-- ==== Sys2Proof/Machine/AgentOps.lean ====
section
/-! DEFINITION. The meanings of the request flits: each presents one flit of its opcode on an agent port (R48, R51, R60); what is performed is in the operation's own definition. -/

namespace Sys2Proof.Machine

/-- Every command answers a next state. -/
abbrev Out := Host.Outcome State Fault Refusal

/-- `ARRIVE` (R86). -/
def execArrive (p : PortNo) (a : LocalAgent) (f : Req) (s : State) : Out := .next (issue p a 0x10 f s)

/-- `ARRIVE_REDUCE` (R86, R106). -/
def execArriveReduce (p : PortNo) (a : LocalAgent) (f : Req) (s : State) : Out := .next (issue p a 0x11 f s)

/-- `WAIT` (R86, R119). -/
def execWait (p : PortNo) (a : LocalAgent) (f : Req) (s : State) : Out := .next (issue p a 0x12 f s)

/-- `ARRIVE_WAIT` (R86). -/
def execArriveWait (p : PortNo) (a : LocalAgent) (f : Req) (s : State) : Out := .next (issue p a 0x13 f s)

/-- `SIGNAL` (R118). -/
def execSignal (p : PortNo) (a : LocalAgent) (f : Req) (s : State) : Out := .next (issue p a 0x14 f s)

/-- `READ_MISSING` (R102). -/
def execReadMissing (p : PortNo) (a : LocalAgent) (f : Req) (s : State) : Out := .next (issue p a 0x15 f s)

/-- `DEADLINE_ARM` (R96). -/
def execDeadlineArm (p : PortNo) (a : LocalAgent) (f : Req) (s : State) : Out := .next (issue p a 0x16 f s)

/-- `TAKE` (R115). -/
def execTake (p : PortNo) (a : LocalAgent) (f : Req) (s : State) : Out := .next (issue p a 0x20 f s)

/-- `TRY_TAKE` (R115). -/
def execTryTake (p : PortNo) (a : LocalAgent) (f : Req) (s : State) : Out := .next (issue p a 0x21 f s)

/-- `GIVE` (R116). -/
def execGive (p : PortNo) (a : LocalAgent) (f : Req) (s : State) : Out := .next (issue p a 0x22 f s)

/-- `LOCK` (R124). -/
def execLock (p : PortNo) (a : LocalAgent) (f : Req) (s : State) : Out := .next (issue p a 0x30 f s)

/-- `TRY_LOCK` (R124). -/
def execTryLock (p : PortNo) (a : LocalAgent) (f : Req) (s : State) : Out := .next (issue p a 0x31 f s)

/-- `UNLOCK` (R125). -/
def execUnlock (p : PortNo) (a : LocalAgent) (f : Req) (s : State) : Out := .next (issue p a 0x32 f s)

/-- `CLAIM_ID` (R126). -/
def execClaimId (p : PortNo) (a : LocalAgent) (f : Req) (s : State) : Out := .next (issue p a 0x33 f s)

/-- `CLAIM_READ` (R127). -/
def execClaimRead (p : PortNo) (a : LocalAgent) (f : Req) (s : State) : Out := .next (issue p a 0x34 f s)

/-- `CAS` (R57, R121). -/
def execCas (p : PortNo) (a : LocalAgent) (f : Req) (s : State) : Out := .next (issue p a 0x40 f s)

/-- `CAS_CONT` (R57). -/
def execCasCont (p : PortNo) (a : LocalAgent) (f : Req) (s : State) : Out := .next (issue p a 0xFF f s)

/-- `FETCH_ADD` (R122). -/
def execFetchAdd (p : PortNo) (a : LocalAgent) (f : Req) (s : State) : Out := .next (issue p a 0x41 f s)

/-- `READ_OBJ` (R40). -/
def execReadObj (p : PortNo) (a : LocalAgent) (f : Req) (s : State) : Out := .next (issue p a 0x42 f s)

/-- `RESERVE` (R147). -/
def execReserve (p : PortNo) (a : LocalAgent) (f : Req) (s : State) : Out := .next (issue p a 0x50 f s)

/-- `COMMIT` (R150). -/
def execCommit (p : PortNo) (a : LocalAgent) (f : Req) (s : State) : Out := .next (issue p a 0x51 f s)

/-- `WAIT_AVAIL` (R153). -/
def execWaitAvail (p : PortNo) (a : LocalAgent) (f : Req) (s : State) : Out := .next (issue p a 0x52 f s)

/-- `RELEASE` (R154). -/
def execRelease (p : PortNo) (a : LocalAgent) (f : Req) (s : State) : Out := .next (issue p a 0x53 f s)

/-- `LAND_EXPECT` (R180). -/
def execLandExpect (p : PortNo) (a : LocalAgent) (f : Req) (s : State) : Out := .next (issue p a 0x60 f s)

/-- `SIGNAL_AFTER_LANDED` (R185). -/
def execSignalAfterLanded (p : PortNo) (a : LocalAgent) (f : Req) (s : State) : Out := .next (issue p a 0x61 f s)

/-- `FENCE` (R69). -/
def execFence (p : PortNo) (a : LocalAgent) (f : Req) (s : State) : Out := .next (issue p a 0x70 f s)

/-- `SET_TAG` (R352). -/
def execSetTag (p : PortNo) (a : LocalAgent) (f : Req) (s : State) : Out := .next (issue p a 0x71 f s)

/-- `SECTION_MARK` (R352). -/
def execSectionMark (p : PortNo) (a : LocalAgent) (f : Req) (s : State) : Out := .next (issue p a 0x72 f s)

/-- `MGMT` (R61). -/
def execMgmt (p : PortNo) (a : LocalAgent) (f : Req) (s : State) : Out := .next (issue p a 0x80 f s)

/-- A flit presented without a credit is dropped and reported; with a credit it is a flit of its code, so a reserved code meets R60. -/
def execRequestFlitWithoutCredit (p : PortNo) (a : LocalAgent) (opcode : Byte) (f : Req) (s : State) :
    Out := .next (issue p a opcode f s)

end Sys2Proof.Machine
end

**EXERCISE DESCRIPTION:** All of the material should be set down exactly as it reads.

**REPLY TO THE TASK:**
-- ==== Sys2Proof/Machine/AgentOps.lean ====
section
/-! DEFINITION. The meanings of the request flits: each presents one flit of its opcode on an agent port (R48, R51, R60); what is performed is in the operation's own definition. -/

namespace Sys2Proof.Machine

/-- Every command answers a next state. -/
abbrev Out := Host.Outcome State Fault Refusal

/-- `ARRIVE` (R86). -/
def execArrive (p : PortNo) (a : LocalAgent) (f : Req) (s : State) : Out := .next (issue p a 0x10 f s)

/-- `ARRIVE_REDUCE` (R86, R106). -/
def execArriveReduce (p : PortNo) (a : LocalAgent) (f : Req) (s : State) : Out := .next (issue p a 0x11 f s)

/-- `WAIT` (R86, R119). -/
def execWait (p : PortNo) (a : LocalAgent) (f : Req) (s : State) : Out := .next (issue p a 0x12 f s)

/-- `ARRIVE_WAIT` (R86). -/
def execArriveWait (p : PortNo) (a : LocalAgent) (f : Req) (s : State) : Out := .next (issue p a 0x13 f s)

/-- `SIGNAL` (R118). -/
def execSignal (p : PortNo) (a : LocalAgent) (f : Req) (s : State) : Out := .next (issue p a 0x14 f s)

/-- `READ_MISSING` (R102). -/
def execReadMissing (p : PortNo) (a : LocalAgent) (f : Req) (s : State) : Out := .next (issue p a 0x15 f s)

/-- `DEADLINE_ARM` (R96). -/
def execDeadlineArm (p : PortNo) (a : LocalAgent) (f : Req) (s : State) : Out := .next (issue p a 0x16 f s)

/-- `TAKE` (R115). -/
def execTake (p : PortNo) (a : LocalAgent) (f : Req) (s : State) : Out := .next (issue p a 0x20 f s)

/-- `TRY_TAKE` (R115). -/
def execTryTake (p : PortNo) (a : LocalAgent) (f : Req) (s : State) : Out := .next (issue p a 0x21 f s)

/-- `GIVE` (R116). -/
def execGive (p : PortNo) (a : LocalAgent) (f : Req) (s : State) : Out := .next (issue p a 0x22 f s)

/-- `LOCK` (R124). -/
def execLock (p : PortNo) (a : LocalAgent) (f : Req) (s : State) : Out := .next (issue p a 0x30 f s)

/-- `TRY_LOCK` (R124). -/
def execTryLock (p : PortNo) (a : LocalAgent) (f : Req) (s : State) : Out := .next (issue p a 0x31 f s)

/-- `UNLOCK` (R125). -/
def execUnlock (p : PortNo) (a : LocalAgent) (f : Req) (s : State) : Out := .next (issue p a 0x32 f s)

/-- `CLAIM_ID` (R126). -/
def execClaimId (p : PortNo) (a : LocalAgent) (f : Req) (s : State) : Out := .next (issue p a 0x33 f s)

/-- `CLAIM_READ` (R127). -/
def execClaimRead (p : PortNo) (a : LocalAgent) (f : Req) (s : State) : Out := .next (issue p a 0x34 f s)

/-- `CAS` (R57, R121). -/
def execCas (p : PortNo) (a : LocalAgent) (f : Req) (s : State) : Out := .next (issue p a 0x40 f s)

/-- `CAS_CONT` (R57). -/
def execCasCont (p : PortNo) (a : LocalAgent) (f : Req) (s : State) : Out := .next (issue p a 0xFF f s)

/-- `FETCH_ADD` (R122). -/
def execFetchAdd (p : PortNo) (a : LocalAgent) (f : Req) (s : State) : Out := .next (issue p a 0x41 f s)

/-- `READ_OBJ` (R40). -/
def execReadObj (p : PortNo) (a : LocalAgent) (f : Req) (s : State) : Out := .next (issue p a 0x42 f s)

/-- `RESERVE` (R147). -/
def execReserve (p : PortNo) (a : LocalAgent) (f : Req) (s : State) : Out := .next (issue p a 0x50 f s)

/-- `COMMIT` (R150). -/
def execCommit (p : PortNo) (a : LocalAgent) (f : Req) (s : State) : Out := .next (issue p a 0x51 f s)

/-- `WAIT_AVAIL` (R153). -/
def execWaitAvail (p : PortNo) (a : LocalAgent) (f : Req) (s : State) : Out := .next (issue p a 0x52 f s)

/-- `RELEASE` (R154). -/
def execRelease (p : PortNo) (a : LocalAgent) (f : Req) (s : State) : Out := .next (issue p a 0x53 f s)

/-- `LAND_EXPECT` (R180). -/
def execLandExpect (p : PortNo) (a : LocalAgent) (f : Req) (s : State) : Out := .next (issue p a 0x60 f s)

/-- `SIGNAL_AFTER_LANDED` (R185). -/
def execSignalAfterLanded (p : PortNo) (a : LocalAgent) (f : Req) (s : State) : Out := .next (issue p a 0x61 f s)

/-- `FENCE` (R69). -/
def execFence (p : PortNo) (a : LocalAgent) (f : Req) (s : State) : Out := .next (issue p a 0x70 f s)

/-- `SET_TAG` (R352). -/
def execSetTag (p : PortNo) (a : LocalAgent) (f : Req) (s : State) : Out := .next (issue p a 0x71 f s)

/-- `SECTION_MARK` (R352). -/
def execSectionMark (p : PortNo) (a : LocalAgent) (f : Req) (s : State) : Out := .next (issue p a 0x72 f s)

/-- `MGMT` (R61). -/
def execMgmt (p : PortNo) (a : LocalAgent) (f : Req) (s : State) : Out := .next (issue p a 0x80 f s)

/-- A flit presented without a credit is dropped and reported; with a credit it is a flit of its code, so a reserved code meets R60. -/
def execRequestFlitWithoutCredit (p : PortNo) (a : LocalAgent) (opcode : Byte) (f : Req) (s : State) :
    Out := .next (issue p a opcode f s)

end Sys2Proof.Machine
end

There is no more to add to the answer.